Autorità:
Tribunale
Data:
7 novembre 2024
Numero:
11187
Regione:
Lazio
Il Tribunale di Roma ha dichiarato la nullità del licenziamento di un lavoratore disabile per superamento del periodo di comporto, ritenendolo discriminatorio in quanto legato alla sua condizione di salute.
Nel caso di specie, il lavoratore, custode dal 1995 e affetto da disabilità riconosciuta al 70% dal 2017 per gravi patologie cardiache, era stato licenziato per superamento del periodo di comporto previsto dal CCNL di categoria (180 giorni). Le assenze che avevano determinato il superamento del comporto erano causate da un intervento chirurgico e successivo trattamento riabilitativo. Gli eredi del lavoratore, deceduto nel 2023, hanno impugnato il licenziamento, deducendo il suo carattere discriminatorio e chiedendo il risarcimento.
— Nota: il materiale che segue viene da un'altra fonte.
/-! ### Ill-formed terms that WellFormed refuses -/

theorem test_wellformed_refuses :
    [Instr.vld ⟨0, 0, 24⟩ 0 0 0 0 0, .vld c0 0 0 0 0 2, .vst c0 0 0 0 0 3 0, .vqend c0 1, .vqend c0 0, .vbcst c0 0 0 false 64, .dctr c0 0 0 3 0, .pset c0 0 true,
      .write (.given ⟨0, 0, List.replicate 17 0⟩) c0, .qdata (.given ⟨0, 0, List.replicate 17 0⟩) c0, .qput (.inFlight 0) 0x180, .hbmReadDone 0x180, .hbmWriteDone 0x180,
      .controlAccess 6 0 0 0 (.handle 0 0) .read, .controlAccess 0 88 0 0 (.handle 0 0) .read, .controlAccess 0 0 32 0 (.handle 0 0) .read, .smRead .root 60 8, .smRead .root 0 7,
      .smRead (.tumbler 24) 0 8, .smWrite .root (2 ^ 28) (List.replicate 8 0) 0, .smCas .root 4 0 0, .smFetchAdd .root (2 ^ 28) 0, .smFence (.mcore 6), .candidateRow 24 (.inFlight 0),
      .candidateMissing 0 32, .issueRecord 24 (.inFlight 0), .transmitRecord 2, .queuedResend 16384, .pauseImageDone 16384, .entryReclaimTimeout 16384, .linkPacketSend 32 (.inFlight 0),
      .linkDown 32, .holdCompleteReport 8, .drainEnd 3, .modelStart 3, .data ⟨34, 0, 0⟩ 0 0 [], .notfound ⟨34, 0, 0⟩ 0,
      .fwStage 0 0 (List.replicate 8193 0), .colOpen ⟨2, 0, 0⟩ 0 0 0, .cspOpen ⟨2, 0, 0⟩ 0 0, .portDown 2, .portUp 0 4, .announce 2, .mailboxRequest 6 0 0, .watchdogTimeout 6,
      .mcoreTrap 6, .mcoreServiceResume 6, .logAppend 6 0 0 [], .logAppend 0 0 6 [], .fieldRampDone 88, .stepRaiseWrite 88, .converterFail 24, .senseFault 0 2 0, .catchFire 88 0,
      .catchExhaust 0 2, .catchRelease 88, .railIsolated 88 0, .marginRelease 88, .refLost 2, .refDetected 2, .cablePresentChange 32 true, .droppedFrame 2].all (fun i => !i.wf) = true := by
  decide +kernel

theorem test_wellformed_accepts :
    [Instr.vld ⟨79, 23, 23⟩ 15 63 7 255 1, .vqend c0 0x10, .vbcst c0 0 0 true 127, .smRead .root (2 ^ 28 - 64) 64, .candidateMissing 23 31, .queuedResend 16383, .portUp 1 3].all
      (fun i => i.wf) = true := by decide +kernel

/-! ### Worked examples of the spec -/

/-- R22's example: two logical cores of F23 in P26 (spec/01). -/
theorem test_repair_map :
    mapField { Repair.reset with fs := AMap.put 10 [] 2 1 } 23 = 26 ∧
    (let r := { Repair.reset with cs := AMap.put 24 (AMap.put 24 [] (23 * 32 + 3) 20) (23 * 32 + 5) 9, rs := AMap.put 24 [] (23 * 32 + 18) 3 }
     mapCore r 23 5 17 = (6, 18) ∧ mapCore r 23 5 16 = (5, 17) ∧ mapCore r 23 4 17 = (4, 17)) := by decide +kernel

/-- The block of R119's example: 15.0 at 3, -0.9 at 17, 1.4 at 20, 0.05 at 9, else 0.6. -/
def exampleBlock : List Nat := (List.range 32).map fun i =>
  if i = 3 then 0x41700000 else if i = 17 then 0xBF666666 else if i = 20 then 0x3FB33333 else if i = 9 then 0x3D4CCCCD else 0x3F19999A

theorem test_quantise_with_side_path :
    (quantBlock fmtK4 1 exampleBlock).scale = 0x7D ∧ (quantBlock fmtK4 1 exampleBlock).entries = [0x0367] ∧
    [3, 17, 20, 9, 0].map (fun i => (quantBlock fmtK4 1 exampleBlock).codes.getD i 99) = [0x0, 0xE, 0x7, 0x0, 0x4] ∧
    ((quantBlock fmtK4 1 exampleBlock).sat, (quantBlock fmtK4 1 exampleBlock).zeroed, (quantBlock fmtK4 1 exampleBlock).ovf) = (0, 1, 0) := by decide +kernel

theorem test_quantise_without_side_path :
    (quantBlock fmtK4 0 exampleBlock).scale = 0x80 ∧ [3, 17, 20, 9, 0].map (fun i => (quantBlock fmtK4 0 exampleBlock).codes.getD i 99) = [0x7, 0x9, 0x1, 0x0, 0x1] ∧
    ((quantBlock fmtK4 0 exampleBlock).sat, (quantBlock fmtK4 0 exampleBlock).zeroed) = (1, 1) := by decide +kernel

/-- R128's example: one element of 3.0 at 5 becomes 0.375 everywhere, negative at 1 and 4. -/
theorem test_spin :
    (let y := spin 6 0 ((List.range 64).map fun i => if i = 5 then 0x40400000 else 0)
     [0, 1, 4, 5].map (fun i => y.getD i 0) = [0x3EC00000, 0xBEC00000, 0xBEC00000, 0x3EC00000] ∧ y.all (fun v => v % 2 ^ 31 == 0x3EC00000)) = true := by decide +kernel

/-- R164's example: the frame and the slot of page 19 214 (spec/06). -/
theorem test_frame_address :
    (let a := (264 * 2 ^ 112 + 2 ^ 111 + 7 * 2 ^ 107 : Nat)
     apRows a = 264 ∧ posBytes a = 128 ∧ 10240 + 37 * apRows a = 20008 ∧ 0x18000000 * 64 + 19214 / 16 * (apRows a + 1) * 64 = 0x601368C00) := by decide +kernel

/-! ### Results of steps -/

/-- The outcome of a command, when it is a next state with a property. -/
def leaves (i : Instr) (s : State) (p : State → Bool) : Bool := match exec i s with
  | .next t => p t
  | _ => false

def vstate : State := oneCore { Core.fresh with v := [(1, packLanes 32 ((List.range 64).map fun i => if i = 7 then 0x40400000 else if i = 9 then 0x7FC00000 else 0x3F800000)), (2, packLanes 32 (List.replicate 64 0x40000000))] } []

theorem test_fma_and_topk :
    leaves (.fma c0 3 1 2 2 false) (offering vstate (.fma c0 3 1 2 2 false)) (fun t => laneOf false ((t.core 0).vreg 3) 7 == 0x41000000 && laneOf false ((t.core 0).vreg 3) 9 == 0x7FC00000) = true ∧
    leaves (.vtopk c0 3 1) (offering vstate (.vtopk c0 3 1)) (fun t => (List.range 16).map (laneOf false ((t.core 0).vreg 3)) ==
      [0x40400000] ++ List.replicate 7 0x3F800000 ++ [7, 0, 1, 2, 3, 4, 5, 6]) = true := by decide +kernel

/-- A step that no word names, at a running core or an idle one, changes nothing (R50). -/
theorem test_no_turn : leaves (.fma c0 3 1 2 2 false) (offering vstate (.vtopk c0 3 1)) (fun t => (t.core 0).vreg 3 == 0) = true ∧
    leaves (.fma c0 3 1 2 2 false) vstate (fun t => (t.core 0).vreg 3 == 0) = true := by decide +kernel

/-- The loop of R101's example: LOOP sets X1 to 8. -/
theorem test_loop :
    leaves (.loop c0 5) (offering (oneCore { Core.fresh with loops := [(5, 302 * 2 ^ 51 + 3 * 2 ^ 35 + 1 * 2 ^ 32 + 4 * 2 ^ 16 + 8)], pc := 300, left := 9, words := 400 } []) (.loop c0 5))
      (fun t => (t.core 0).xreg 1 == 8 && ((t.core 0).stack.map fun f => (f.start, f.left)) == [(301, some 3)]) = true := by decide +kernel

/-! ### Hypotheses met: cores -/

def bankState : State := oneCore { handles5 with wb := [(0, ⟨fmtBf16, 0, 1, 0, 0⟩)] } []

/-- MatrixSteps: MLOAD of K4, MMUL of BF16 at the end of the handle, MOUT wide and narrow. -/
theorem test_MatrixSteps_hypotheses :
    fmtOf bankState c0 5 ∈ weightFmts ∧
    beginsOk bankState (.mload c0 5 0 false 0) (fun t => readsOk t 5 0 (8 * fmtBits (fmtOf t c0 5) + tileScaleRows (fmtOf t c0 5) + 4 * outCount (fmtOf t c0 5) 0)) = true ∧
    beginsOk bankState (.mmul c0 3 0 false false true 63) (fun t => pairAllowed ((t.core 0).bank false).fmt (fmtOf t c0 3) && readsOk t 3 0 (actRows 2 64 + actScaleRows 2 64)) = true ∧
    fmtOf bankState c0 2 ∈ [fmtRaw, fmtFp32] ∧ beginsOk bankState (.mout c0 2 0 false false 0 0) (fun t => landsOk t 2 0 (rowsOf 4 0)) = true ∧
    fmtOf bankState c0 3 ∈ [fmtRaw, fmtBf16] ∧ beginsOk bankState (.mout c0 3 0 false true 0 0) (fun t => landsOk t 3 0 (rowsOf 2 0)) = true := by
  decide +kernel

/-- RowsStored and HandleAccess: two rows, at the last rows of a linear handle. -/
theorem test_RowsStored_hypotheses : ([(3, (1 : Row)), (51199, 2)].map (·.1)).Nodup := by decide
def rowIs (h i n : Nat) : Bool := match storedRow h i with
  | .ok m => m == n
  | .error _ => false

theorem test_HandleAccess_hypotheses :
    (let h := handleOf 51196 4 0 0 0 0
     3 < hLength h ∧ hMode h = 0 ∧ hBase h + 3 < 51200 ∧ rowIs h 3 51199 = true ∧ hLength h ≤ 4) ∧
    (let h := handleOf 100 9 1 0 7 0; hMode h = 1 ∧ rowIs h 8 156 = true) ∧ (let h := handleOf 100 9 2 0 50 4; hMode h = 2 ∧ 0 < hRun h ∧ rowIs h 6 152 = true) ∧
    (let h := handleOf 51199 2 0 0 0 0; 1 < hLength h ∧ 51200 ≤ hBase h + 1) := by decide +kernel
Il giudice ha evidenziato che l’applicazione uniforme del periodo di comporto senza distinguere tra assenze correlate alla disabilità e altre malattie costituisce discriminazione indiretta.
Secondo il d.lgs. n. 216/2003 e la Direttiva 2000/78/CE, una prassi apparentemente neutra è discriminatoria quando svantaggia i lavoratori disabili rispetto agli altri.
Nel caso in esame, è stato dimostrato che le assenze derivavano interamente dalla patologia invalidante che già nel 2017 aveva giustificato il riconoscimento della disabilità. L’omissione da parte datoriale di aver provveduto ad attuare accomodamenti ragionevoli, unitamente all’automatica applicazione del comporto hanno aggravato la posizione del lavoratore.
Sebbene non fosse contestato che il lavoratore avesse superato il periodo di comporto, il Tribunale ha sottolineato che la discriminazione opera in modo oggettivo, indipendentemente dalla consapevolezza datoriale dello stato di disabilità. Il datore di lavoro avrebbe dovuto attivarsi per verificare la natura delle assenze, conformemente ai principi di correttezza e buona fede.